-- ==== Sys2Proof/Machine/Ops.lean ====
section
/-! DEFINITION. The named operations over the state: keyed records, memory bytes, translation, the checks of an access,
the write log, parking a strand on a trap and the return from it. -/

namespace Sys2Proof.Machine

/-- What a step of the machine answers. -/
abbrev Out := Host.Outcome State Fault Refusal

/-! ## Keyed records -/

/-- The entries of a list, each once, in the order of their first places. -/
def uniq {α : Type} [BEq α] : List α → List α
  | [] => []
  | x :: r => x :: (uniq r).filter fun y => !(y == x)

/-- Replaces the record with the key of `x`, or appends `x`. -/
def upsert {α κ : Type} [BEq κ] (key : α → κ) (x : α) : List α → List α
  | [] => [x]
  | y :: r => if key y == key x then x :: r else y :: upsert key x r

/-- Puts an entry before the first one that it stands at or below by `key`. -/
def insertBy {α : Type} (key : α → Nat) (x : α) : List α → List α
  | [] => [x]
  | y :: r => if key x ≤ key y then x :: y :: r else y :: insertBy key x r

/-- Sorts a list by a key, ascending. -/
def sortBy {α : Type} (key : α → Nat) (l : List α) : List α := l.foldr (insertBy key) []

/-- The entry of a list at a position, or a default. -/
def nth {α : Type} (l : List α) (i : Nat) (d : α) : α := (l[i]?).getD d

/-- The value of a key in a list of pairs, or a default. -/
def assocD {β : Type} (l : List (Nat × β)) (k : Nat) (d : β) : β := ((l.find? fun p => p.1 == k).map (·.2)).getD d

/-- Sets the value of a key in a list of pairs. -/
def assocSet {β : Type} (l : List (Nat × β)) (k : Nat) (v : β) : List (Nat × β) := upsert (·.1) (k, v) l

def State.strand? (s : State) (i : SlotId) : Option Strand := s.strands.find? fun t => t.at_ == i
def State.putStrand (s : State) (t : Strand) : State := { s with strands := upsert Strand.at_ t s.strands }
def State.dropStrand (s : State) (i : SlotId) : State := { s with strands := s.strands.filter fun t => t.at_ != i }
def State.core (s : State) (c : CoreId) : Core := (s.cores.find? fun x => x.id == c).getD (Core.reset c)
def State.putCore (s : State) (c : Core) : State := { s with cores := upsert Core.id c s.cores }
def State.die (s : State) (d : Nat) : Die := (s.dies.find? fun x => x.id == d).getD (Die.reset d)
def State.putDie (s : State) (d : Die) : State := { s with dies := upsert Die.id d s.dies }
def State.world? (s : State) (w : Nat) : Option World := s.worlds.find? fun x => x.id == w
def State.putWorld (s : State) (w : World) : State := { s with worlds := upsert World.id w s.worlds }
def State.launch? (s : State) (n : Nat) : Option Launch := s.launches.find? fun x => x.serial == n
def State.putLaunch (s : State) (l : Launch) : State := { s with launches := upsert Launch.serial l s.launches }
def State.stage? (s : State) (n : Nat) : Option Stage := s.stages.find? fun x => x.id == n
def State.putStage (s : State) (g : Stage) : State := { s with stages := upsert Stage.id g s.stages }
def State.chan? (s : State) (n : Nat) : Option Chan := s.chans.find? fun x => x.id == n
def State.putChan (s : State) (c : Chan) : State := { s with chans := upsert Chan.id c s.chans }
def State.session (s : State) (i : Nat) : Session := (s.sessions.find? fun x => x.slot == i).getD (Session.reset i)
def State.putSession (s : State) (x : Session) : State := { s with sessions := upsert Session.slot x s.sessions }
def State.queue (s : State) (q : Nat) : SubQueue := (s.queues.find? fun x => x.q == q).getD (SubQueue.reset q)
def State.putQueue (s : State) (x : SubQueue) : State := { s with queues := upsert SubQueue.q x s.queues }
def State.port (s : State) (p : Nat) : Port := (s.fabric.ports.find? fun x => x.port == p).getD (Port.reset p)
def State.putPort (s : State) (x : Port) : State :=
  { s with fabric := { s.fabric with ports := upsert Port.port x s.fabric.ports } }

/-- The core of a slot. -/
def coreOf (i : SlotId) : CoreId := ⟨i.die, i.core⟩

/-- The strands on a core, lowest slot first as they stand in the list. -/
def State.strandsOn (s : State) (c : CoreId) : List Strand := s.strands.filter fun t => coreOf t.at_ == c

/-- The strands of a stage instance. -/
def State.strandsOf (s : State) (inst : Nat) : List Strand := s.strands.filter fun t => t.inst == inst && !t.super

/-- The local cycle of a core (01 R25). -/
def State.now (s : State) (i : SlotId) : Nat := (s.core (coreOf i)).cycle.toNat

/-- Applies a change to every strand. -/
def State.mapStrands (s : State) (f : Strand → Strand) : State := { s with strands := s.strands.map f }

/-- A strand that has waited for something that now comes may issue again. -/
def Strand.unstall (t : Strand) (x : Stall) (now : Nat) : Strand :=
  if t.stall == some x then { t with stall := none, readyAt := now } else t

/-- The counter of free values moves on (log entry 3). -/
def State.drawFree (s : State) : State := { s with freeCount := s.freeCount + 1 }

/-! ## Bytes

A byte list holds (address, byte) with rising addresses and no zero byte; an address that is not listed reads as zero (20
R368 step 6; log entry 12). -/

/-- The byte at an address. -/
def memGet (m : List (Nat × Byte)) (a : Nat) : Byte :=
  match m with
  | [] => 0
  | (k, v) :: r => if k == a then v else if a < k then 0 else memGet r a

/-- Writes one byte and keeps the form. -/
def memSet (m : List (Nat × Byte)) (a : Nat) (b : Byte) : List (Nat × Byte) :=
  match m with
  | [] => if b == 0 then [] else [(a, b)]
  | (k, v) :: r =>
    if a < k then (if b == 0 then (k, v) :: r else (a, b) :: (k, v) :: r)
    else if a == k then (if b == 0 then r else (a, b) :: r)
    else (k, v) :: memSet r a b

/-- Whether every address of a byte list is above `a`, rising, and no byte is zero. -/
def memFrom (lo : Nat) : List (Nat × Byte) → Bool
  | [] => true
  | (k, v) :: r => lo ≤ k && v != 0 && memFrom (k + 1) r

/-- The canonical form of memory. -/
def memWf (m : List (Nat × Byte)) : Bool := memFrom 0 m

/-- `n` bytes from an address, lowest first. -/
def memBytes (m : List (Nat × Byte)) (a : Nat) : Nat → List Byte
  | 0 => []
  | n + 1 => memGet m a :: memBytes m (a + 1) n

/-- Writes bytes from an address, lowest first. -/
def memSetBytes (m : List (Nat × Byte)) (a : Nat) : List Byte → List (Nat × Byte)
  | [] => m
  | b :: r => memSetBytes (memSet m a b) (a + 1) r

/-- The big-endian number of bytes. -/
def beNat (l : List Byte) : Nat := leValue l.reverse

/-- A number from physical memory. -/
def State.physNat (s : State) (pa n : Nat) : Nat := leValue (memBytes s.mem pa n)

/-- Writes a number to physical memory; poison of a line is left to the caller. -/
def State.setPhysNat (s : State) (pa n v : Nat) : State := { s with mem := memSetBytes s.mem pa (leBytes n v) }

/-! ## The physical map and frames (15 R262, 20 R362, R368) -/

/-- Whether some die's stack is out of the map. -/
def State.someAbsent (s : State) : Bool := s.dies.any fun d => d.absent

/-- Whether a physical address lies in the map. -/
def State.inMap (s : State) (pa : Nat) : Bool :=
  pa < Config.physLimit && !s.retired.contains (pa / 65536) &&
    (if s.someAbsent then !(s.die (Config.homeDie pa % 8)).absent else true)

/-- The world that owns the frame of a physical address: world 0 unless another was given it; 256 outside the map. -/
def State.frameOwner (s : State) (pa : Nat) : Nat := if s.inMap pa then assocD s.owners (pa / 65536) 0 else 256

/-! ## Page tables and TLBs (17 R315 to R317) -/

/-- What an access does. -/
inductive Access
  | read | write | fetch
  deriving DecidableEq, Repr

/-- A trap before it is delivered (17 R309). -/
structure Trap where
  cause : Nat
  addr : Nat
  info : Nat
  deriving DecidableEq, Repr

def causeIllegalOp : Nat := 0x01
def causeIllegalEnc : Nat := 0x02
def causeIllegalReg : Nat := 0x03
def causePriv : Nat := 0x04
def causeMisalign : Nat := 0x05
def causePage : Nat := 0x06
def causePerm : Nat := 0x07
def causeGrottoRead : Nat := 0x08
def causeGrottoPolicy : Nat := 0x09
def causeBounds : Nat := 0x0A
def causeSoft : Nat := 0x0C
def causeSvc : Nat := 0x0D
def causeBrk : Nat := 0x0E
def causeTranslate : Nat := 0x0F
def causeCodeWrite : Nat := 0x10
def causeChannelLag : Nat := 0x11
def causeKeyExhausted : Nat := 0x12
def causePoison : Nat := 0x13
def causeRemote : Nat := 0x14
def causeEcc : Nat := 0x15
def causeWatchdog : Nat := 0x16

/-- BOUNDS with the check code of an entry. -/
def bounds (code : Nat) : Trap := ⟨causeBounds, 0, code⟩

/-- The walk word of PAGE and PERM (17 R316). -/
def walkWord (level : Nat) (rsvd : Bool) (k : Access) : Nat :=
  level + 16 * boolNat rsvd + 32 * boolNat (k == .write) + 64 * boolNat (k == .fetch)

def pteV (e : Nat) : Bool := bitAt e 0
def pteR (e : Nat) : Bool := bitAt e 1
def pteW (e : Nat) : Bool := bitAt e 2
def pteX (e : Nat) : Bool := bitAt e 3
def pteG (e : Nat) : Bool := bitAt e 4
def pteC (e : Nat) : Bool := bitAt e 5
def ptePolicy (e : Nat) : Nat := field e 8 2
def pteLeaf (e : Nat) : Bool := bitAt e 11
def ptePpn (e : Nat) : Nat := field e 16 30
def pteWorld (e : Nat) : Nat := field e 56 8
/-- Bits 55:46, 15:12 and 7:6 of a leaf are zero. -/
def pteReservedOk (e : Nat) : Bool := field e 46 10 == 0 && field e 12 4 == 0 && field e 6 2 == 0
/-- A table entry holds nothing beside V and PPN. -/
def pteTableOk (e : Nat) : Bool := e == 1 + ptePpn e * 65536

/-- The outcome of a walk: the entry to cache, or the level and RSVD bit of a fault. -/
inductive Walk
  | leaf (e : TlbEntry) (pteAddr : Nat)
  | fault (level : Nat) (rsvd : Bool)
  deriving DecidableEq, Repr

/-- The walk from level `lev` with table address `table`; `fuel` levels are left (17 R316). The frame whose owner is compared is
that of the accessed address, also under a leaf of more than one frame, all of which the cached entry then covers (DESIGN CHOICE,
log entry 58). -/
def walkFrom (s : State) (world va : Nat) : Nat → Nat → Nat → Walk
  | 0, lev, _ => .fault lev false
  | fuel + 1, lev, table =>
    let a := table + 8 * field va (46 - 10 * lev) 10
    let e := s.physNat a 8
    if !pteV e then .fault lev false
    else if !pteReservedOk e || ptePolicy e == 3 || (lev == 0 && pteLeaf e) then .fault lev true
    else if lev == 3 || pteLeaf e then
      let size := 2 ^ (16 + 10 * (3 - lev))
      let base := ptePpn e * 65536
      if base % size != 0 then .fault lev true
      else if s.frameOwner (base + va % size) != pteWorld e then .fault lev false
      else .leaf ⟨world, va / size * size, size, base, e, lev⟩ a
    else if !pteTableOk e then .fault lev true
    else walkFrom s world va fuel (lev + 1) (ptePpn e * 65536)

——

Instructions for the task. An exact copy of the lines above, from the one containing "abbrev Out := Host.Outcome" through the one containing "upsert key x r", is the whole of the answer.

Problem solution.
abbrev Out := Host.Outcome State Fault Refusal

/-! ## Keyed records -/

/-- The entries of a list, each once, in the order of their first places. -/
def uniq {α : Type} [BEq α] : List α → List α
  | [] => []
  | x :: r => x :: (uniq r).filter fun y => !(y == x)

/-- Replaces the record with the key of `x`, or appends `x`. -/
def upsert {α κ : Type} [BEq κ] (key : α → κ) (x : α) : List α → List α
  | [] => [x]
  | y :: r => if key y == key x then x :: r else y :: upsert key x r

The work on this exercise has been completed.